Polynomial which is Irreducible over Integers is Irreducible over Rationals
Theorem
Let $\Z \sqbrk X$ be the ring of polynomial forms over the integers in the indeterminate $X$.
Let $\Q \sqbrk X$ be the ring of polynomial forms over the field of rational numbers in the indeterminate $X$.
Let $\map f X \in \Z \sqbrk X$ be irreducible in $\Z \sqbrk X$.
Then $\map f X$ is also irreducible in $\Q \sqbrk X$.
Proof
Aiming for a contradiction, suppose $\map f X = \map g X \, \map h X$ for some $\map g X, \map h X \in \Q \sqbrk X$.
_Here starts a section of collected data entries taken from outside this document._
-- ==== Sys2Proof/Machine/Watch.lean ====
section
/-! DEFINITION. The watchdogs (R471 to R478, R720), the cross-comparison (R479 to R481) and the seal (R458, R482 to R486, R490). -/

namespace Sys2Proof.Machine

/-! ### Watchdogs -/

/-- The watch of pair `p` by channel `c`. -/
def State.wdog (s : State) (c : Chan) (p : Nat) : WdP := SMap.get (fun _ => {}) s.safe.wd (3 * chanNum c + p)

/-- Store it and show it in the channel's WD_STAT. -/
def State.setWdog (s : State) (c : Chan) (p : Nat) (v : WdP) : State :=
  let s1 := { s with safe.wd := SMap.set (fun _ => {}) s.safe.wd (3 * chanNum c + p) v }
  let a := match c with
    | .smonA => R.SMA_WD_STAT p
    | .smonB => R.SMB_WD_STAT p
  s1.wr a (w32 (satAdd v.hist.sum 0 15 + 16 * b2n v.fail + 32 * b2n v.pause))

/-- The hold timer of a watch in 100 µs (SMA_WD_STAT, SMB_WD_STAT). -/
def State.wdHold (s : State) (c : Chan) (p : Nat) : Nat :=
  let v := s.wdog c p
  if v.on then satAdd ((s.time - v.hold) / usTicks 100) 0 65535 else 0

/-- The period of pair `p` in ticks. -/
def State.wdPeriod (s : State) (p : Nat) : Nat := 80000 * s.fget (F.SMA_WD_CFG_PER p)

/-- A new non-zero challenge for pair `p` (R471): the sequence of the register is not given. -/
def State.wdChallenge (s : State) (c : Chan) (p : Nat) : State :=
  let v : Word := s.fresh.1.setWidth 32
  let a := match c with
    | .smonA => R.SMA_WD_CHAL p
    | .smonB => R.SMB_WD_CHAL p
  s.fresh.2.wr a (if v = 0 then 1 else v)

/-- Begin a period. -/
def State.wdBegin (s : State) (c : Chan) (p : Nat) (v : WdP) : State :=
  (s.setWdog c p { v with start := s.now, answered := false }).wdChallenge c p

/-- The watch of every pair starts in both channels (R720). -/
def State.watchStart (s : State) : State :=
  let one (t : State) (c : Chan) (p : Nat) : State := t.wdBegin c p { on := true, hist := [0], hold := s.time }
  let ch (t : State) (c : Chan) : State := one (one (one t c 0) c 1) c 2
  ch (ch s .smonA) .smonB

/-- The watch stops with the L-die (R720). -/
def State.watchStop (s : State) : State := { s with safe.wd := [], safe.answers := [] }

/-- The watchdog of pair `p` has failed in channel `c` (R474, R475, R478, R514): cause 0 errors, 1 hold timer. -/
def State.wdFail (s : State) (c : Chan) (p cause : Nat) : State :=
  let u := s.unitOf p
  let s1 := s.raiseAs C.SMON_WD_FAIL.code p (if u = 0 then 4 else 3) 0 { w0 := bytes4 (chanNum c) cause 0 0 } (c == .smonB)
  let s2 := if cause = 1 then s1.takeoverFail u else s1
  if p = 0 then s2 else s2.untrust u 3

/-- Count an error of pair `p` (R473, R474): 0 early, 1 missing, 2 wrong, 3 second; none while paused or untrusted (R476, R514). -/
def State.wdError (s : State) (c : Chan) (p kind : Nat) : State :=
  let v := s.wdog c p
  if v.pause || s.untrusted p then s
  else
    let hist := match v.hist with
      | n :: t => (n + 1) :: t
      | [] => [1]
    let two := decide (2 ≤ hist.sum)
    let s1 := (s.setWdog c p { v with hist := hist, fail := v.fail || two }).raiseAs C.SMON_WD_ERROR.code p 1 0
      { w0 := bytes4 kind (chanNum c) 0 0 } (c == .smonB) |>.count 0x182 1
    if two && !v.fail then s1.wdFail c p 0 else s1

/-- The next period of pair `p` is due in channel `c`: SMON-A's on Clave, SMON-B's on its own clock, up to 3 % fast. -/
def State.wdDue (s : State) (c : Chan) (p : Nat) : Bool :=
  let e := s.now - (s.wdog c p).start
  match c with
  | .smonA => decide (s.wdPeriod p ≤ e)
  | .smonB => decide (100 * s.wdPeriod p ≤ 103 * e)

/-- A period ends and the next begins (R471, R473). -/
def State.wdPeriodEnd (s : State) (c : Chan) (p : Nat) : State :=
  if (s.wdog c p).on && s.wdDue c p then
    let s1 := if (s.wdog c p).answered then s else s.wdError c p 1
    let v := s1.wdog c p
    let hist := 0 :: v.hist.take 7
    s1.wdBegin c p { v with hist := hist, fail := decide (2 ≤ hist.sum) || v.holdRep }
  else s

/-- WD_PERIOD_START (R471). -/
def execWdPeriodStart (c : Chan) (p : Fin 3) (s : State) : Host.Outcome State Fault Refusal := .next (s.wdPeriodEnd c p.val)

/-- The right answer of pair `p` to channel `c` (R472). -/
def State.wdExpected (s : State) (c : Chan) (p : Nat) : Word :=
  let ch := s.rd (match c with
    | .smonA => R.SMA_WD_CHAL p
    | .smonB => R.SMB_WD_CHAL p)
  crc32c (wordBytes ch ++ [BitVec.ofNat 8 p, BitVec.ofNat 8 (chanNum c)])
- $\map f X \in \Z \sqbrk X$
and so by definition has coefficients all of which are integers.
But from Factors of Polynomial with Integer Coefficients have Integer Coefficients it follows that $\map f X$ can be expressed as:
- $\map f X = \map {g'} X \, \map {h'} X$
where both $\map {g'} X$ and $\map {h'} X$ are elements of $\Q \sqbrk X$ which have coefficients all of which are integers.
That is:
- $\map {g'} X \in \Z \sqbrk X$
and:
- $\map {h'} X \in \Z \sqbrk X$
This contradicts the statement that $\map f X$ is irreducible in $\Z \sqbrk X$.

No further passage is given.